--- START ---

theorem faithful_control (h : 0x10 ≤ (fld w 24 7).toNat ∧ (fld w 24 7).toNat ≤ 0x1B) : Faithful p w (decControl p w) := by
  unfold decControl
  dsimp only
  split <;> rename_i hg
  · exact .bare fun _ _ => ⟨rfl, encGj_ok.mpr ⟨rfl, h31, of_toNat hg, rfl, rfl⟩⟩
  · exact .bare fun _ _ => ⟨rfl, encGj_ok.mpr ⟨rfl, h31, of_toNat hg, branchField_iff.mpr ⟨rfl, rfl⟩, rfl⟩⟩
  · exact .bare fun _ _ => ⟨rfl, encGj_ok.mpr ⟨rfl, h31, of_toNat hg, branchField_iff.mpr ⟨rfl, rfl⟩, rfl⟩⟩
  · exact .bare fun _ _ => ⟨rfl, encGj_ok.mpr ⟨rfl, h31, of_toNat hg, rfl, rfl⟩⟩
  iterate 4 exact .noOperand h31 hg
  · exact .bare fun hb _ => ⟨rfl, encGi_ok.mpr ⟨rfl, h31, of_toNat hg, rfl, bne_eq_false_iff_eq.mp hb, rfl⟩⟩
  · exact .imm h31 hg (fun hr => byteField_iff.mpr ⟨bne_eq_false_iff_eq.mp hr, rfl⟩) fun _ => rfl
  · refine .bare fun hb _ => ?_
    simp only [Bool.or_eq_false_iff, bne_eq_false_iff_eq, decide_eq_false_iff_not, Nat.not_lt] at hb
    obtain ⟨hr, hle⟩ := hb
    obtain ⟨hd, ha, hb⟩ := noRegs_iff.mp hr
    split <;> rename_i h0
    · exact ⟨rfl, encGr_ok.mpr ⟨rfl, h31, of_toNat hg, hd, ha, hb, h0⟩⟩
    · have h1 : fld w 0 6 = 1#6 := of_toNat (Nat.le_antisymm hle (Nat.pos_of_ne_zero fun e => h0 (of_toNat e)))
      exact ⟨rfl, encGr_ok.mpr ⟨rfl, h31, of_toNat hg, hd, ha, hb, h1⟩⟩
  · have hg : (fld w 24 7).toNat = 0x1B := by simp only [imp_false] at *; omega
    exact .imm h31 hg (fun hr => byteField_iff.mpr ⟨bne_eq_false_iff_eq.mp hr, rfl⟩) fun _ => rfl

theorem faithful_srd (hg : (fld w 24 7).toNat = 0x24) : Faithful p w (decSrd p w) := by
  intro i h
  simp only [decSrd] at h
  split at h
  · cases h
  next j e =>
    obtain ⟨hp, ha, hc, rfl⟩ := checked_ok.mp e
    split at h
    · cases h
    next hn =>
      cases h
      have wf : (decide ((fld w 0 12).toNat ≤ 14) && (!srWide (fld w 0 12) || Reg.even (fld w 18 6))) = true := by
        rw [Bool.and_eq_true]
        exact ⟨decide_eq_true (Nat.le_of_not_lt hn), by cases h : srWide (fld w 0 12) <;> simp_all⟩
      exact ⟨wf, encGi_ok.mpr ⟨by simpa using hp, h31, of_toNat hg, rfl, bne_eq_false_iff_eq.mp ha, rfl⟩⟩

theorem faithful_swr (hg : (fld w 24 7).toNat = 0x25) : Faithful p w (decSwr p w) := by
  intro i h
  simp only [decSwr] at h
  split at h
  · cases h
  next j e =>
    obtain ⟨hp, hd, -, rfl⟩ := checked_ok.mp e
    split at h
    · cases h
    next hn =>
      cases h
      have wf : (fld w 0 12 == 6#12) = true := by simpa using hn
      exact ⟨wf, encGi_ok.mpr ⟨by simpa using hp, h31, of_toNat hg, bne_eq_false_iff_eq.mp hd, rfl, rfl⟩⟩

--- END ---

◆ WHAT IS NEEDED:
The entries above hold the needed span. Transcribe exactly the lines from the one with "bne_eq_false_iff_eq.mp hb, rfl⟩⟩" to the one with "theorem faithful_srd (hg", both included.

◆ REPLY:
  · exact .bare fun hb _ => ⟨rfl, encGi_ok.mpr ⟨rfl, h31, of_toNat hg, rfl, bne_eq_false_iff_eq.mp hb, rfl⟩⟩
  · exact .imm h31 hg (fun hr => byteField_iff.mpr ⟨bne_eq_false_iff_eq.mp hr, rfl⟩) fun _ => rfl
  · refine .bare fun hb _ => ?_
    simp only [Bool.or_eq_false_iff, bne_eq_false_iff_eq, decide_eq_false_iff_not, Nat.not_lt] at hb
    obtain ⟨hr, hle⟩ := hb
    obtain ⟨hd, ha, hb⟩ := noRegs_iff.mp hr
    split <;> rename_i h0
    · exact ⟨rfl, encGr_ok.mpr ⟨rfl, h31, of_toNat hg, hd, ha, hb, h0⟩⟩
    · have h1 : fld w 0 6 = 1#6 := of_toNat (Nat.le_antisymm hle (Nat.pos_of_ne_zero fun e => h0 (of_toNat e)))
      exact ⟨rfl, encGr_ok.mpr ⟨rfl, h31, of_toNat hg, hd, ha, hb, h1⟩⟩
  · have hg : (fld w 24 7).toNat = 0x1B := by simp only [imp_false] at *; omega
    exact .imm h31 hg (fun hr => byteField_iff.mpr ⟨bne_eq_false_iff_eq.mp hr, rfl⟩) fun _ => rfl

theorem faithful_srd (hg : (fld w 24 7).toNat = 0x24) : Faithful p w (decSrd p w) := by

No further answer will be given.